[Extracted data entries]

*** Block opens ***

-- ==== Sys2Proof/Word.lean ====
section
/-! DEFINITION. The word types of SHAPES-VE (spec 00_scope.md R7, R8) and the value type of its datapath (R9). -/

namespace Sys2Proof

/-- A 32-bit register word (R22, R63). Bit 0 is the least significant bit (R7). -/
abbrev Word := BitVec 32

/-- One byte of a serialised output stream (R63). -/
abbrev Byte := BitVec 8

/-- A u64 counter (R8): TIMER, an envelope START, an LFO counter. -/
abbrev Count := BitVec 64

/-- The value of an IEEE 754 binary32 word (R9), with its bits taken apart. A finite value is
`(-1)^neg * mag * 2^-149`: every finite binary32 value, subnormal or not, is a whole multiple of 2^-149, so sums
and products can be computed exactly before the one rounding R9 asks for. A NaN carries no payload here: no rule
of the spec reads one (notes/assumptions/3). -/
inductive Flt where
  | nan
  | inf (neg : Bool)
  | fin (neg : Bool) (mag : Nat)
  deriving DecidableEq, Repr, Inhabited

end Sys2Proof
end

*** Block closes ***

» **Task objective**: Where in the records does the word "value" appear? Copy each line that holds it.

» **Exercise result**:
/-! DEFINITION. The word types of SHAPES-VE (spec 00_scope.md R7, R8) and the value type of its datapath (R9). -/
/-- The value of an IEEE 754 binary32 word (R9), with its bits taken apart. A finite value is
`(-1)^neg * mag * 2^-149`: every finite binary32 value, subnormal or not, is a whole multiple of 2^-149, so sums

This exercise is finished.